:: DATA FOR PROCESSING
-- ==== Sys2Proof/Tests/Slice0.lean ====
section
/-! SUPPORT. Tests of the model. Expected values come from spec/: the worked examples and derived vectors of
95_test_vectors.md (E.., RX.., DP.., TX.., RA..) and the examples of the rules named; the last part holds one witness for
the hypotheses of each statement. -/

namespace Sys2Proof.Tests

open Sys2Proof Sys2Proof.Machine

/-- The next state, if there is one. -/
def after (r : Result) : Option State :=
  match r with
  | .next t => some t
  | _ => none

/-- The frames emitted so far. -/
def emitted (s : State) : List (List Byte) := s.txLog.map fun x => x.frame.data

/-- Reset, but in another phase. -/
def at' (p : Phase) : State := State.reset.setPhase p

/-- Reset with a received frame on the request identifier, at DECODE. -/
def received (data : List Byte) : State := placeReceived data State.reset

/-- Reset with a decoded request, at DISPATCH. -/
def requested (sid : Byte) (params : List Byte) : State := (State.reset.latchRequest sid params).setPhase .dispatch

/-- An answer that leaves the environment as it is. -/
def answer (r : Reply) : HandlerAnswer := { reply := r, after := State.reset.handlers }

/-- Reset with a request waiting in HANDLER and the handler's answer at the port. -/
def answered (sid : Byte) (params : List Byte) (r : Reply) : State :=
  { (State.reset.latchRequest sid params).setPhase .handler with hpPort := [answer r] }

/-- Reset with a message in RSP_BUF and answers at the TX port. -/
def sending (p : Phase) (m : List Byte) (tx : List TxStatus) : State :=
  { (State.reset.setRspLen m.length).setPhase p with rspBuf := Memory.writeBytes [] 0 m, txPort := tx }

/-- The three fields a drop is told by. -/
def ended (r : Result) : Option (BitVec 4 × BitVec 4 × List (List Byte)) :=
  (after r).map fun t => (t.phase, t.lastOutcome, emitted t)

/-- What DECODE leaves: the phase, REQ_SID and the parameters. -/
def extracted (r : Result) : Option (BitVec 4 × Byte × List Byte) :=
  (after r).map fun t => (t.phase, t.reqSid, t.reqParams)

/-- The message in RSP_BUF and the outcome to record. -/
def message (r : Result) : Option (Option (List Byte) × TxnOutcome) :=
  (after r).map fun t => (t.rspBuf.readBytes 0 t.rspLen.toNat, t.out)

/-! ## WellFormed refuses the ill-formed -/

theorem test_wf_rxSF : (Instr.rxSF 7 0x22 [0, 0, 0, 0, 0, 0, 0]).wf = false := by decide
theorem test_wf_rxFF : (Instr.rxFF 8 [0, 0, 0, 0, 0, 0, 0]).wf = false := by decide
theorem test_wf_rxCF_empty : (Instr.rxCF 1 []).wf = false := by decide
theorem test_wf_rxCF_long : (Instr.rxCF 1 [0, 0, 0, 0, 0, 0, 0, 0]).wf = false := by decide
theorem test_wf_rxOther3 : (Instr.rxOther3 0 []).wf = false := by decide
theorem test_wf_rxOther4to7 : (Instr.rxOther4to7 0 0 []).wf = false := by decide
theorem test_wf_rxOther8toF : (Instr.rxOther8toF 0 0 [0, 0, 0, 0, 0, 0, 0, 0]).wf = false := by decide
theorem test_wf_params :
    [Instr.dsc, Instr.er, Instr.cdtci, Instr.rdbi, Instr.rmba, Instr.sa, Instr.sidUnsupported 0x3E].all
      (fun row => !(row [0, 0, 0, 0, 0, 0, 0]).wf) = true := by decide
theorem test_wf_servedSid : (Instr.sidUnsupported 0x22 []).wf = false := by decide
theorem test_wf_txSF_long : (Instr.txSF 0x62 [0, 0, 0, 0, 0, 0, 0]).wf = false := by decide
theorem test_wf_txSF_isTxNR : (Instr.txSF 0x7F [0x11, 0x33]).wf = false := by decide
theorem test_wf_txFF_short : (Instr.txFF 7 [0, 0, 0, 0, 0, 0]).wf = false := by decide
theorem test_wf_txFF_data : (Instr.txFF 8 [0, 0, 0, 0, 0]).wf = false := by decide
theorem test_wf_txCF_seq : (Instr.txCF 0 [0]).wf = false := by decide
theorem test_wf_txCF_data : (Instr.txCF 1 []).wf = false := by decide

/-! ## Decode: frames written out from the encodings of 30_encoding.md -/

-- R45: 0000 LLLL, then the SID
theorem test_decode_rxSF : decode .receive [0b00000010, 0x10, 0x01] = .ok (.rxSF 2 0x10 [0x01]) := by decide
-- R46: 0001 hhhh, llllllll
theorem test_decode_rxFF :
    decode .receive [0b00011111, 0b11111110, 0, 0, 0, 0, 0, 0] = .ok (.rxFF 0xFFE [0, 0, 0, 0, 0, 0]) := by decide
-- R47: 0010 NNNN
theorem test_decode_rxCF : decode .receive [0b00101111, 0x01] = .ok (.rxCF 15 [0x01]) := by decide
theorem test_decode_rxOther3 : decode .receive [0b00110000, 0x00, 0x00] = .ok (.rxOther3 0 [0x00, 0x00]) := by decide
theorem test_decode_rxOther4to7 :
    decode .receive [0b01101010, 0x55] = .ok (.rxOther4to7 2 0xA [0x55]) := by decide
theorem test_decode_rxOther8toF :
    decode .receive [0b11110010, 0x10, 0x01] = .ok (.rxOther8toF 7 2 [0x10, 0x01]) := by decide
-- R51: byte 1 selects the row, the parameters are bytes 2..L
theorem test_decode_dsc : decode .dispatch [0x02, 0x10, 0x01] = .ok (.dsc [0x01]) := by decide
theorem test_decode_er : decode .dispatch [0x02, 0x11, 0x01, 0xAA, 0xAA, 0xAA, 0xAA, 0xAA] = .ok (.er [0x01]) := by decide
theorem test_decode_cdtci :
    decode .dispatch [0x04, 0x14, 0xFF, 0xFF, 0xFF] = .ok (.cdtci [0xFF, 0xFF, 0xFF]) := by decide
theorem test_decode_rdbi : decode .dispatch [0x03, 0x22, 0xF1, 0x90] = .ok (.rdbi [0xF1, 0x90]) := by decide
theorem test_decode_rmba :
    decode .dispatch [0x07, 0x23, 0x14, 0x00, 0x00, 0x10, 0x00, 0x04]
      = .ok (.rmba [0x14, 0x00, 0x00, 0x10, 0x00, 0x04]) := by decide
theorem test_decode_sa : decode .dispatch [0x02, 0x27, 0x03] = .ok (.sa [0x03]) := by decide
theorem test_decode_sidUnsupported : decode .dispatch [0x01, 0x7F] = .ok (.sidUnsupported 0x7F []) := by decide
theorem test_decode_txSF : decode .transmit [0b00000010, 0x51, 0x03] = .ok (.txSF 0x51 [0x03]) := by decide
theorem test_decode_txFF :
    decode .transmit [0b00010001, 0x00, 1, 2, 3, 4, 5, 6] = .ok (.txFF 256 [1, 2, 3, 4, 5, 6]) := by decide
theorem test_decode_txCF : decode .transmit [0b00100110, 1, 2, 3, 4, 5] = .ok (.txCF 6 [1, 2, 3, 4, 5]) := by decide
theorem test_decode_txNR : decode .transmit [0x03, 0x7F, 0x11, 0x33] = .ok (.txNR 0x11 0x33) := by decide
::::
▶ **TASK STATEMENT**: Starting from the line that contains "theorem test_decode_rdbi : decode", reproduce each line of the data exactly through the last one.

▶ **WRITTEN ANSWER**:
theorem test_decode_rdbi : decode .dispatch [0x03, 0x22, 0xF1, 0x90] = .ok (.rdbi [0xF1, 0x90]) := by decide
theorem test_decode_rmba :
    decode .dispatch [0x07, 0x23, 0x14, 0x00, 0x00, 0x10, 0x00, 0x04]
      = .ok (.rmba [0x14, 0x00, 0x00, 0x10, 0x00, 0x04]) := by decide
theorem test_decode_sa : decode .dispatch [0x02, 0x27, 0x03] = .ok (.sa [0x03]) := by decide
theorem test_decode_sidUnsupported : decode .dispatch [0x01, 0x7F] = .ok (.sidUnsupported 0x7F []) := by decide
theorem test_decode_txSF : decode .transmit [0b00000010, 0x51, 0x03] = .ok (.txSF 0x51 [0x03]) := by decide
theorem test_decode_txFF :
    decode .transmit [0b00010001, 0x00, 1, 2, 3, 4, 5, 6] = .ok (.txFF 256 [1, 2, 3, 4, 5, 6]) := by decide
theorem test_decode_txCF : decode .transmit [0b00100110, 1, 2, 3, 4, 5] = .ok (.txCF 6 [1, 2, 3, 4, 5]) := by decide
theorem test_decode_txNR : decode .transmit [0x03, 0x7F, 0x11, 0x33] = .ok (.txNR 0x11 0x33) := by decide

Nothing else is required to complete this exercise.